The hotel had two frontages – one on Bayley Street and the other in Ford Street, with he main entrance to the two ground floor bars being in the corner.

The saloon Bar, reached by a passageway from both streets, boasted an alcove with hand painted scenes of the sea and the coast. In addition to a large dining room, there was a Commercial Room, two parlours, billiard room, office and three bathrooms. At the read were twelve bedrooms and tanks which held 14,000 gallons of water.

On the first floor were twelve double bedrooms and ten single rooms. Each room was fitted with French casements opening on to a long balcony used for banqueting and the convenience of guests during the summer months.

In 1898, the lessee took all the furniture and fittings, leaving only a shell, which was leased by one of the local breweries at a weekly rent of £15. In 1905, the hotel was secured by a brewery for £5 per week.

The Metropolitan finally closed during the first world war when the building was dismantled and carted away. On the demolition of the Metropolitan, all four corners of Bayley and Ford Streets were now vacant.

Coolgardie Pioneer 11 December 1897   :   A FINE HOTEL.


Mrs Brewer

This hotel is the largest building of its kind in Coolgardie, and is a valuable quota to the city's ornamental architecture. Situated on the corner of Bayley and Ford streets, in the very heart of the town, it compels the attention of all who visit this centre. The interior, to the new corner with all his preconceived notions of Coolgardie civilisation, is a revelation, it, indeed, being appointed in a style that would reflect creditably upon the best of the Perth hostelries. Four large and handsome saloons are within its walls, a splendid billiard room, a large dining hall capable of seating 200 persons, private sitting rooms, bath rooms, and excellent bedrooms also. The hotel is connected with the telephone exchange, and is lit up with electric light throughout, and for it may be claimed, that it is without doubt the best ventilated hotel in the city. Mr Brewer, the proprietor, was born in London, and arrived in Sydney in 1880. He was well-known on the concert platforms of the East for his very fine vocal abilities. In November, 1892, he came to Coolgardie and started in the building and contracting line, at which he was eminently successful. Foreseeing the permanence of the place, he set to work and built the hotel pictured

 

above, and has, we are sure, been amply rewarded for his enterprise. Mrs Brewer, whose portrait we also present, herewith, is a lady whose personal charm has gained her many friends since her arrival here in 1895.

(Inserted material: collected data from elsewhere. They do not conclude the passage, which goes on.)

-- ==== Sys2Proof/WellFormed.lean ====
section
/-! DEFINITION. Which commands can occur: a frame's header in range (R120), a payload of at most 64 bytes (R119), and the
row of the table its payload belongs to. -/

namespace Sys2Proof

open Machine

/-- R120: a header of a good frame. -/
def Hdr.wf (h : Hdr) : Bool :=
  decide (h.dst.toNat ≤ 126) && decide (1 ≤ h.src.toNat) && decide (h.src.toNat ≤ 126) && decide (h.cls.toNat ≤ 7)

/-- R119: a payload that fits a frame beside `n` bytes of named fields. -/
def fits64 (n : Nat) (payload : List Byte) : Bool := decide (n + payload.length ≤ 64)

/-- R2: a payload that carries the four fields of an ALARM REPORT and names one of the four kinds. -/
def isAlarm : List Byte → Bool
  | _ :: _ :: k :: _ :: _ => decide (k.toNat ≤ 3)
  | _ => false

/-- R48: a payload that carries a command of the table and its argument. -/
def isBrigade : List Byte → Bool
  | [] => false
  | c :: rest =>
    match c.toNat with
    | 0 | 1 | 2 | 3 | 5 => true
    | 4 => decide (8 ≤ rest.length)
    | 6 => rest.head?.any fun b => b == 1 || b == 2
    | _ => false

/-- Table 7-1 and Table 6-2: the kinds of P-line frames that have a row of their own. -/
def kindsTaken : List Byte :=
  [kindPoll, kindAlarmReport, kindRegimeReset, kindBrigadeCommand, kindManage, kindServiceRequest]

/-- R119, R120: bytes of a completed frame, 7 + L of them. -/
def completed (bs : List Byte) : Bool :=
  match bs with
  | _ :: _ :: _ :: _ :: len :: rest => decide (len.toNat ≤ 64) && decide (rest.length = len.toNat + 2)
  | _ => false

/-- Which commands can occur. -/
def Instr.wf : Instr → Bool
  | .powerOn => true
  | .detect h _ _ _ tail => h.wf && fits64 4 tail
  | .fault h _ _ _ tail => h.wf && fits64 4 tail
  | .faultClear h _ _ _ tail => h.wf && fits64 4 tail
  | .normal h _ _ _ tail => h.wf && fits64 4 tail
  | .regimeReset h payload => h.wf && fits64 0 payload
  | .phaseHold h tail => h.wf && fits64 1 tail
  | .phaseStep h tail => h.wf && fits64 1 tail
  | .phaseRun h tail => h.wf && fits64 1 tail
  | .generalEvacuate h tail => h.wf && fits64 1 tail
  | .liveTalkStart h _ tail => h.wf && fits64 9 tail
  | .liveTalkEnd h tail => h.wf && fits64 1 tail
  | .liftRelease h _ tail => h.wf && fits64 2 tail
  | .brigadeCommandUnknown h payload => h.wf && fits64 0 payload && !isBrigade payload
  | .poll h payload => h.wf && fits64 0 payload
  | .turnFrameSent => true
  | .turnAbandoned _ => true
  | .turnTimeout => true
  | .loadTable h _ params => h.wf && fits64 5 params
  | .readTable h _ params => h.wf && fits64 5 params
  | .readRecord h _ params => h.wf && fits64 5 params
  | .readLog h _ params => h.wf && fits64 5 params
  | .readCapture h _ params => h.wf && fits64 5 params
  | .isolate h _ params => h.wf && fits64 5 params
  | .deIsolate h _ params => h.wf && fits64 5 params
  | .rackStandbyNow h _ params => h.wf && fits64 5 params
  | .rackCountdown h _ params => h.wf && fits64 5 params
  | .testDoor h _ params => h.wf && fits64 5 params
  | .acknowledgeLines h _ params => h.wf && fits64 5 params
  | .setKey h _ params => h.wf && fits64 5 params
  | .restart h _ params => h.wf && fits64 5 params
  | .manageUnknownSubcode h _ sub params => h.wf && fits64 5 params && decide (13 ≤ sub.toNat)
  | .serviceRequest h payload => h.wf && fits64 0 payload
  | .untakenFrame h kind payload => h.wf && fits64 0 payload && !kindsTaken.contains kind
  | .badFrame _ bytes => completed bytes && (goodFrame bytes).isNone
  | .silence2ms _ => true
  | .nextTransaction => true
  | .stationReply h payload => h.wf && fits64 0 payload
  | .serviceAnswer h payload => h.wf && fits64 0 payload
  | .answerWindowClose => true
  | .rejectedCandidate _ => true
  | .zoneWindowExpiry _ => true
  | .drain _ => true
  | .phaseTimerExpiry => true
  | .recallTimerExpiry _ => true
  | .mismatchTimerExpiry _ => true
  | .relockTimerExpiry => true
  | .testTimerExpiry _ => true
  | .countdownExpiry _ => true
  | .warmUpTimerExpiry _ => true
  | .playTimerExpiry _ => true
  | .restTimerExpiry _ => true
  | .liveTalkLimit => true
  | .pageLimit _ => true
  | .holdDeadline _ => true
  | .testPeriodExpiry => true
  | .forwardLifetimeExpiry _ => true
  | .quietLineTimerExpiry => true
  | .timestampWrap => true
  | .storeWriteEnd => true
  | .restartWaitEnd => true
  | .supplyFailure => true
  | .brokenCharacter _ => true
  | .frameLengthAbove64 _ => true
  | .characterInHunt _ => true
  | .frameBegun _ _ => true
  | .answerWindowOpen => true
  | .alarmReportDiscarded h payload => h.wf && fits64 0 payload && !isAlarm payload
  | .manageSetAside h payload => h.wf && decide (payload.length < 5)

end Sys2Proof
end

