/-- R170: the entries of a load before the first one refused are applied and no other: the state reached is that of those
entries applied one after another, each at its index and none of them refused.  That each entry applied has its stations'
early polls reported before the next (log entry 23), and that the items for the store are the entries as the frame carried
them, before clamping (log entry 35), are the model's readings. -/
def Obligations.LoadStopsAtRefusedEntry : Prop :=
  ∀ (tb : TableId) (i : Nat) (es : List Entry) (s : State),
    let r := applyRun tb i es s
    (∀ k, r.2.1 = some k → k = i + r.1.length ∧ r.1.length < es.length ∧
      ∃ e, es[r.1.length]? = some e ∧ applyEntry tb k e r.2.2 = none) ∧
    (r.2.1 = none → r.1.length = es.length) ∧
    ((es.take r.1.length).zipIdx i).foldlM (fun u p => (applyEntry tb p.2 p.1 u).map (reportChanges u)) s =
      some r.2.2 ∧
    r.1 = (es.take r.1.length).mapIdx fun j e => .entry tb (i + j) e

/-- R39, R43: no promotion with cause PHASE brings a stair above its budget, and an evaluation promotes at most the
floors per step. -/
def Obligations.PhasePromotionsFitBudgets : Prop :=
  ∀ (s : State) (st : Fin 4),
    ((phaseEvaluation s).seq.stairs.get st).budget = (s.seq.stairs.get st).budget ∧
    ((phaseEvaluation s).seq.stairs.get st).committed ≤
      max (s.seq.stairs.get st).committed (s.seq.stairs.get st).budget ∧
    ((List.finRange 64).filter fun f =>
      ((phaseEvaluation s).seq.floors.get f).state != (s.seq.floors.get f).state).length ≤ s.params.floorsPerStep

/-! ### Power and RESTART -/

/-- R176, R171, R161: POWER ON brings every block up at its values after power-on, the tables, the isolation list, the
countdown codes and the key taken from the store; a latch is set only where the RESTART record itself reaches a routed
watermark, and a blank store gives the bridge of `State.reset`.  That it does so from a bridge already in service is the
model's choice (log entry 19), as are the stored list's entries being its places (log entry 39) and the onset at power-on
(log entry 11). -/
def Obligations.PowerOnServes : Prop :=
  ∀ s : State, ∃ t, exec .powerOn s = .next t ∧
    PoweredOn { stamp := 0, records := [], nextSeq := 0, sinceRead := 0 } .powerOn s t ∧
    (∀ l, (t.lines.get l).latch =
      ((t.lines.get l).latched && (t.lines.get l).route.getLsbD 8 && decide (t.params.logMark ≤ 1))) ∧
    LinesInv t ∧
    (s.mgmt.store = [] → t = { State.reset with failures := s.failures, pending := s.pending })

/-- R164, R171: SUPPLY FAILURE opens both relays, and each entry of a write in progress is found old or new (log
entry 3): every item found was in the store or in the write, every item of the store stays or has given its place to one of
the write, an item whose place the write does not name stays, and no place comes to hold two. -/
def Obligations.SupplyFailureOpensRelays : Prop :=
  ∀ s : State, s.powered = true → ∃ t, exec .supplyFailure s = .next t ∧
    t.powered = false ∧ (∀ l, t.lines.get l = { s.lines.get l with output := false }) ∧
    t.mgmt.writes = [] ∧ t.mgmt.key = s.mgmt.key ∧ t.pending = s.pending ∧
    (∀ x ∈ t.mgmt.store, x ∈ s.mgmt.store ∨ ∃ w, s.mgmt.writes.head? = some w ∧ x ∈ w.items) ∧
    (∀ x ∈ s.mgmt.store, ∃ y ∈ t.mgmt.store, storePlace y = storePlace x ∧
      (y = x ∨ ∃ w, s.mgmt.writes.head? = some w ∧ y ∈ w.items)) ∧
    (∀ x ∈ s.mgmt.store, (∀ w, s.mgmt.writes.head? = some w → ∀ y ∈ w.items, storePlace y ≠ storePlace x) →
      x ∈ t.mgmt.store) ∧
    (s.mgmt.store.Pairwise (fun x y => storePlace x < storePlace y) →
      t.mgmt.store.Pairwise fun x y => storePlace x < storePlace y) ∧
    (s.mgmt.writes = [] → t.mgmt = s.mgmt) ∧
    Silent s t ∧ t.regime = s.regime ∧ Within [.lines, .mgmt, .supply] s t

/-- R175, R176, R171, R161, R163: at the end of the wait of an accepted RESTART the bridge behaves as at power-on, its
tables taken from the store, and keeps the log and the counter; that no write is in progress afterwards is the model's
choice (log entry 18), which cuts it as a supply failure does (log entry 3), as are the stored list's entries being its
places (log entry 39) and the onset that the RESTART record makes (log entry 11). -/
def Obligations.RestartKeepsTheLog : Prop :=
  ∀ s : State, s.powered = true → s.mgmt.wait.isSome = true → s.sline.txn = none →
    ∃ t, exec .restartWaitEnd s = .next t ∧
      PoweredOn { s.log with sinceRead := 0 } .restart (cutWrite s) t ∧
      (s.mgmt.writes = [] → t.mgmt.store = s.mgmt.store ∧ t.failures = s.failures) ∧ t.pending = s.pending ∧
      (∀ l, (t.lines.get l).latch =
        ((t.lines.get l).latched && (t.lines.get l).route.getLsbD 8 && decide (t.params.logMark ≤ 1))) ∧ LinesInv t

/-! ### Zone Intake and the regime -/

/-- R5, R9, R10, R12, R23: a DETECT that needs no confirmation, or a second device in PRE-ALARM, puts the zone in ALARM
and the regime in ACTIVE, with every zone of its group in PRE-ALARM. -/
def Obligations.DetectPutsZoneInAlarm : Prop :=
  ∀ (h : Hdr) (d : Device) (seq : Byte) (tail : List Byte) (s : State),
    let z := zoneOf s d
    let x := s.zones.table.get z
    s.powered = true → isolated s d z = false →
    ((x.state = .quiet ∧ effective x = .none) ∨
      (x.state = .preAlarm ∧ effective x ≠ .none ∧ x.first ≠ some d)) →
    ∃ t, exec (.detect h d.panel d.point seq tail) s = .next t ∧ t.regime.state = .active ∧
      t.zones.table.get z = { x with
        state := .alarm, window := none, count := min 255 (x.count + 1)
        first := if x.state = .quiet then some d else x.first
        windowStart := if x.state = .quiet then s.log.stamp else x.windowStart } ∧
      (∀ y ∈ knockers s z, (t.zones.table.get y).state = .alarm) ∧
      (∀ y, y ≠ z → y ∉ knockers s z → t.zones.table.get y = s.zones.table.get y) ∧
      t.zones.map = s.zones.map ∧ t.zones.isolation = s.zones.isolation ∧
      Keeps (.receivers :: .cls :: alarmBlocks) s t

/-- R8: a first DETECT in a QUIET zone with a verification mode, no zone of its group in PRE-ALARM, opens a window. -/
def Obligations.DetectOpensWindow : Prop :=
  ∀ (h : Hdr) (d : Device) (seq : Byte) (tail : List Byte) (s : State),
    let z := zoneOf s d
    let x := s.zones.table.get z
    s.powered = true → isolated s d z = false → x.state = .quiet → effective x ≠ .none → knockers s z = [] →
    ∃ t, exec (.detect h d.panel d.point seq tail) s = .next t ∧ t.regime.state = s.regime.state ∧
      t.zones.table.get z = { x with
        state := .preAlarm, first := some d, windowStart := s.log.stamp, window := some (ticks x.cfg.knock)
        count := min 255 (x.count + 1) } ∧
      (∀ y, y ≠ z → t.zones.table.get y = s.zones.table.get y) ∧
      Keeps (.receivers :: .cls :: alarmBlocks) s t

/-- R14: FAULT sets the zone's FAULT flag, FAULT CLEAR clears it, and NORMAL leaves the zone as it was.  R2, R3: a report
of any of the four kinds from an isolated point logs ISOLATED REPORT, after UNMAPPED REPORT where no entry of the map
covers the point, and leaves every zone as it was; the frame is then offered to the filter list, which may log more: that
Zone Intake acts first is the model's reading (log entry 32). -/
def Obligations.FaultsActOnTheFlagAlone : Prop :=
  (∀ (h : Hdr) (d : Device) (seq : Byte) (tail : List Byte) (s : State),
    let z := zoneOf s d
    let x := s.zones.table.get z
    s.powered = true → isolated s d z = false →
    (∃ t, exec (.fault h d.panel d.point seq tail) s = .next t ∧ t.zones.table.get z = { x with fault := true } ∧
      (∀ y, y ≠ z → t.zones.table.get y = s.zones.table.get y) ∧ t.zones.isolation = s.zones.isolation ∧
      Within [.receivers, .zones, .cls, .lines] s t) ∧
    (∃ t, exec (.faultClear h d.panel d.point seq tail) s = .next t ∧ t.zones.table.get z = { x with fault := false } ∧
      (∀ y, y ≠ z → t.zones.table.get y = s.zones.table.get y) ∧ t.zones.isolation = s.zones.isolation ∧
      Within [.receivers, .zones, .cls, .lines] s t) ∧
    (∃ t, exec (.normal h d.panel d.point seq tail) s = .next t ∧ Within [.receivers, .cls, .lines] s t)) ∧
  (∀ (h : Hdr) (d : Device) (seq : Byte) (tail : List Byte) (s : State),
    s.powered = true → isolated s d (zoneOf s d) = true → ∀ c ∈ alarmFrames h d seq tail,
    ∃ t, exec c.1 s = .next t ∧
      Appends (appendRecord
        (if mapped s d = none then appendRecord s.log .unmappedReport (.point d) (.report c.2 seq) else s.log)
        .isolatedReport (.point d) (.report c.2 seq)) t.log ∧
      t.port.queue = s.port.queue ∧ Within [.receivers, .cls, .lines] s t)

/-- R24, R25, R54, R81: a REGIME RESET of the main panel in ACTIVE takes the regime to RESTORING; one of another source
logs RESET REFUSED with that source and changes nothing, in every regime state. -/
def Obligations.RegimeResetRestores : Prop :=
  (∀ (h : Hdr) (payload : List Byte) (s : State),
    s.powered = true → toBridge s h.dst = true → h.src = s.addrs.mainPanel → s.regime.state = .active →
    ∃ t, exec (.regimeReset h payload) s = .next t ∧ t.regime.state = .restoring ∧ t.regime.relockDone = false ∧
      (∀ z, (t.zones.table.get z).state = .quiet ∧ (t.zones.table.get z).fault = (s.zones.table.get z).fault) ∧
      (∀ e ∈ t.zones.isolation, e.active = true) ∧
      t.zones.isolation.map (·.scope) = s.zones.isolation.map (·.scope) ∧
      (∀ f, inUse s f = true → (t.seq.floors.get f).state = .normal) ∧
      (∀ st, (t.seq.stairs.get st).loads = [] ∧ (t.seq.stairs.get st).committed = 0 ∧
        (t.seq.stairs.get st).inService = true) ∧
      t.seq.state = .idle ∧ t.doors.relock = some (ticks s.params.relockTime) ∧ t.doors.points = s.doors.points ∧
      Keeps [.receivers, .zones, .mgmt, .seq, .doors, .ann, .allClear, .relock, .early, .lines] s t) ∧
  (∀ (h : Hdr) (payload : List Byte) (s : State),
    s.powered = true → toBridge s h.dst = true → h.src ≠ s.addrs.mainPanel →
    ∃ t, exec (.regimeReset h payload) s = .next t ∧
      t.log = appendRecord s.log .resetRefused .none (.source h.src) ∧ t.port.queue = s.port.queue ∧
      t.regime = s.regime ∧ Within [.receivers, .lines] s t)
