/-! ### setRack -/

@[simp] theorem setRack_powered (r : Fin 4) (x : Rack) (s : State) : (setRack r x s).powered = s.powered := rfl
@[simp] theorem setRack_zones (r : Fin 4) (x : Rack) (s : State) : (setRack r x s).zones = s.zones := rfl
@[simp] theorem setRack_regime (r : Fin 4) (x : Rack) (s : State) : (setRack r x s).regime = s.regime := rfl
@[simp] theorem setRack_seq (r : Fin 4) (x : Rack) (s : State) : (setRack r x s).seq = s.seq := rfl
@[simp] theorem setRack_lifts (r : Fin 4) (x : Rack) (s : State) : (setRack r x s).lifts = s.lifts := rfl
@[simp] theorem setRack_doors (r : Fin 4) (x : Rack) (s : State) : (setRack r x s).doors = s.doors := rfl
@[simp] theorem setRack_ann_rows (r : Fin 4) (x : Rack) (s : State) : (setRack r x s).ann.rows = s.ann.rows := rfl
@[simp] theorem setRack_ann_racks (r : Fin 4) (x : Rack) (s : State) : (setRack r x s).ann.racks = s.ann.racks.set r x := rfl
@[simp] theorem setRack_ann_jobs (r : Fin 4) (x : Rack) (s : State) : (setRack r x s).ann.jobs = s.ann.jobs := rfl
@[simp] theorem setRack_ann_channels (r : Fin 4) (x : Rack) (s : State) : (setRack r x s).ann.channels = s.ann.channels := rfl
@[simp] theorem setRack_ann_tenants (r : Fin 4) (x : Rack) (s : State) : (setRack r x s).ann.tenants = s.ann.tenants := rfl
@[simp] theorem setRack_ann_owed (r : Fin 4) (x : Rack) (s : State) : (setRack r x s).ann.owed = s.ann.owed := rfl
@[simp] theorem setRack_ann_testTimer (r : Fin 4) (x : Rack) (s : State) : (setRack r x s).ann.testTimer = s.ann.testTimer := rfl
@[simp] theorem setRack_ann_liveLimit (r : Fin 4) (x : Rack) (s : State) : (setRack r x s).ann.liveLimit = s.ann.liveLimit := rfl
@[simp] theorem setRack_port (r : Fin 4) (x : Rack) (s : State) : (setRack r x s).port = s.port := rfl
@[simp] theorem setRack_cls (r : Fin 4) (x : Rack) (s : State) : (setRack r x s).cls = s.cls := rfl
@[simp] theorem setRack_sline (r : Fin 4) (x : Rack) (s : State) : (setRack r x s).sline = s.sline := rfl
@[simp] theorem setRack_log (r : Fin 4) (x : Rack) (s : State) : (setRack r x s).log = s.log := rfl
@[simp] theorem setRack_lines (r : Fin 4) (x : Rack) (s : State) : (setRack r x s).lines = s.lines := rfl
@[simp] theorem setRack_params (r : Fin 4) (x : Rack) (s : State) : (setRack r x s).params = s.params := rfl
@[simp] theorem setRack_addrs (r : Fin 4) (x : Rack) (s : State) : (setRack r x s).addrs = s.addrs := rfl
@[simp] theorem setRack_mgmt (r : Fin 4) (x : Rack) (s : State) : (setRack r x s).mgmt = s.mgmt := rfl
@[simp] theorem setRack_notes (r : Fin 4) (x : Rack) (s : State) : (setRack r x s).notes = s.notes := rfl
@[simp] theorem setRack_failures (r : Fin 4) (x : Rack) (s : State) : (setRack r x s).failures = s.failures := rfl
@[simp] theorem setRack_pending (r : Fin 4) (x : Rack) (s : State) : (setRack r x s).pending = s.pending := rfl

/-! ### setStation -/

@[simp] theorem setStation_powered (i : Fin 48) (x : Option Station) (s : State) : (setStation i x s).powered = s.powered := rfl
@[simp] theorem setStation_zones (i : Fin 48) (x : Option Station) (s : State) : (setStation i x s).zones = s.zones := rfl
@[simp] theorem setStation_regime (i : Fin 48) (x : Option Station) (s : State) : (setStation i x s).regime = s.regime := rfl
@[simp] theorem setStation_seq (i : Fin 48) (x : Option Station) (s : State) : (setStation i x s).seq = s.seq := rfl
@[simp] theorem setStation_lifts (i : Fin 48) (x : Option Station) (s : State) : (setStation i x s).lifts = s.lifts := rfl
@[simp] theorem setStation_doors (i : Fin 48) (x : Option Station) (s : State) : (setStation i x s).doors = s.doors := rfl
@[simp] theorem setStation_ann (i : Fin 48) (x : Option Station) (s : State) : (setStation i x s).ann = s.ann := rfl
@[simp] theorem setStation_port (i : Fin 48) (x : Option Station) (s : State) : (setStation i x s).port = s.port := rfl
@[simp] theorem setStation_cls (i : Fin 48) (x : Option Station) (s : State) : (setStation i x s).cls = s.cls := rfl
@[simp] theorem setStation_sline_stations (i : Fin 48) (x : Option Station) (s : State) : (setStation i x s).sline.stations = s.sline.stations.set i x := rfl
@[simp] theorem setStation_sline_pointer (i : Fin 48) (x : Option Station) (s : State) : (setStation i x s).sline.pointer = s.sline.pointer := rfl
@[simp] theorem setStation_sline_early (i : Fin 48) (x : Option Station) (s : State) : (setStation i x s).sline.early = s.sline.early := rfl
@[simp] theorem setStation_sline_burst (i : Fin 48) (x : Option Station) (s : State) : (setStation i x s).sline.burst = s.sline.burst := rfl
@[simp] theorem setStation_sline_mode (i : Fin 48) (x : Option Station) (s : State) : (setStation i x s).sline.mode = s.sline.mode := rfl
@[simp] theorem setStation_sline_quietTimer (i : Fin 48) (x : Option Station) (s : State) : (setStation i x s).sline.quietTimer = s.sline.quietTimer := rfl
@[simp] theorem setStation_sline_txn (i : Fin 48) (x : Option Station) (s : State) : (setStation i x s).sline.txn = s.sline.txn := rfl
@[simp] theorem setStation_sline_line (i : Fin 48) (x : Option Station) (s : State) : (setStation i x s).sline.line = s.sline.line := rfl
@[simp] theorem setStation_log (i : Fin 48) (x : Option Station) (s : State) : (setStation i x s).log = s.log := rfl
@[simp] theorem setStation_lines (i : Fin 48) (x : Option Station) (s : State) : (setStation i x s).lines = s.lines := rfl
@[simp] theorem setStation_params (i : Fin 48) (x : Option Station) (s : State) : (setStation i x s).params = s.params := rfl
@[simp] theorem setStation_addrs (i : Fin 48) (x : Option Station) (s : State) : (setStation i x s).addrs = s.addrs := rfl
@[simp] theorem setStation_mgmt (i : Fin 48) (x : Option Station) (s : State) : (setStation i x s).mgmt = s.mgmt := rfl
@[simp] theorem setStation_notes (i : Fin 48) (x : Option Station) (s : State) : (setStation i x s).notes = s.notes := rfl
@[simp] theorem setStation_failures (i : Fin 48) (x : Option Station) (s : State) : (setStation i x s).failures = s.failures := rfl
@[simp] theorem setStation_pending (i : Fin 48) (x : Option Station) (s : State) : (setStation i x s).pending = s.pending := rfl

The Metropolitan as a family hotel, is unsurpassed in Coolgardie, as a glance over the premises is enough to demonstrate. A feature of the place is its magnificent balcony running the complete length of two sides of the building and scattered over with deck chairs, lounges, etc, which gives it an air of the very essence of temptation for an after-dinner smoke or quiet chat. The electric light being installed throughout the building, besides every precaution being exercised, reduces the risk of fire to a minimum - a consideration which has great weight with visitors to the goldfields, as we have in the past earned a rather unenviable reputation on account of the frequency of disastrous conflagrations, chiefly affecting hotels.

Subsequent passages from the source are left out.